WHAT YOU NEED TO DO: In the entries below, find the line containing "i) 8)) then 4". Write out that line and all lines after it, exactly, and nothing else.

Items listed in a dataset
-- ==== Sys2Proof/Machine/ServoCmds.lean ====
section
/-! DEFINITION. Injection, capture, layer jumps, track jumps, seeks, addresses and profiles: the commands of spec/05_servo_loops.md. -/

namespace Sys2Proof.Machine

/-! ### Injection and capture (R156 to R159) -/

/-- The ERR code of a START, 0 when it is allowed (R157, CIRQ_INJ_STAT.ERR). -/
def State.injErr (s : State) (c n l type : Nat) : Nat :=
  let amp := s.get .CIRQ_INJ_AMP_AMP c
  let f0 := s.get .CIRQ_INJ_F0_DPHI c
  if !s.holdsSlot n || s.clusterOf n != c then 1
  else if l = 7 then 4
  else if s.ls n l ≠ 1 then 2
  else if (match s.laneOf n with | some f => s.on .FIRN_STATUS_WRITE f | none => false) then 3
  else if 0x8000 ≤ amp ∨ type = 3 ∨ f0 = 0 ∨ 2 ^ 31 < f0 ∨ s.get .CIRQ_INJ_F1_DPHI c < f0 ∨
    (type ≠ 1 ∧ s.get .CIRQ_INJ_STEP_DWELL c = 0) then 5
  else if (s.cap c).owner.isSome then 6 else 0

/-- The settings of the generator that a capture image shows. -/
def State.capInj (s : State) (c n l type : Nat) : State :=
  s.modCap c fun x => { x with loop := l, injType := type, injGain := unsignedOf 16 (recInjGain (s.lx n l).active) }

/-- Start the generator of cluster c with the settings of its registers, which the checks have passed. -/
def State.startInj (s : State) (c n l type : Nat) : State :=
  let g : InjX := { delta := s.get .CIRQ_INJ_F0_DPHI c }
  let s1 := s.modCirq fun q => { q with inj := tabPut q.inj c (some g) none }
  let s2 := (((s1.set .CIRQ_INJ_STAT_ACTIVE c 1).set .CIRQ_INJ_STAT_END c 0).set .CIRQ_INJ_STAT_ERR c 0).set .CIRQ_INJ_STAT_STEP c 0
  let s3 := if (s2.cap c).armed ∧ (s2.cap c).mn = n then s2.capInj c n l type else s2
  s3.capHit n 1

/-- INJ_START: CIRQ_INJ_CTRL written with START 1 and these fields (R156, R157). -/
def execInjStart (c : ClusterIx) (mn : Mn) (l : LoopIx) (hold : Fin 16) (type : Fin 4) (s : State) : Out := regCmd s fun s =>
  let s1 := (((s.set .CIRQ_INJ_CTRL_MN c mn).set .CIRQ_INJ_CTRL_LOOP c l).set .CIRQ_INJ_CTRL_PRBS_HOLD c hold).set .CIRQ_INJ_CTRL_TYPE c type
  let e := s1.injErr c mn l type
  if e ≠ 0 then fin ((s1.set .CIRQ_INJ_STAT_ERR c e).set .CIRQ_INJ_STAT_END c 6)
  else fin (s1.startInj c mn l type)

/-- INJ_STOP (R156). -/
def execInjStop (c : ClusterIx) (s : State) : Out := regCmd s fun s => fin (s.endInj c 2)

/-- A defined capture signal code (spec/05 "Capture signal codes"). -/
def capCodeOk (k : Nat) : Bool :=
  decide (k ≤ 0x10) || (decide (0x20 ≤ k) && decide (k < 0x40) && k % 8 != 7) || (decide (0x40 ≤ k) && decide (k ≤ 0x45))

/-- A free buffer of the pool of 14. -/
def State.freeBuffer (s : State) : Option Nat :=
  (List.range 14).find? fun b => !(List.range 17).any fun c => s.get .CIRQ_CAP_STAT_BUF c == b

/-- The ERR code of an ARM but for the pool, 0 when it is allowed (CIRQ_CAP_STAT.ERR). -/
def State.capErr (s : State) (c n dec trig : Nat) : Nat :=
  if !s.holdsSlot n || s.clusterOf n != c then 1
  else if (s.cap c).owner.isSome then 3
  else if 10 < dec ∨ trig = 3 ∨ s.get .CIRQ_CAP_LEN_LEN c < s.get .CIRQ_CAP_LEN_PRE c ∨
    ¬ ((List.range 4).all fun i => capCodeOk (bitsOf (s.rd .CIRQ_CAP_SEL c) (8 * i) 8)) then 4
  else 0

RESPONSE:
    ¬ ((List.range 4).all fun i => capCodeOk (bitsOf (s.rd .CIRQ_CAP_SEL c) (8 * i) 8)) then 4
  else 0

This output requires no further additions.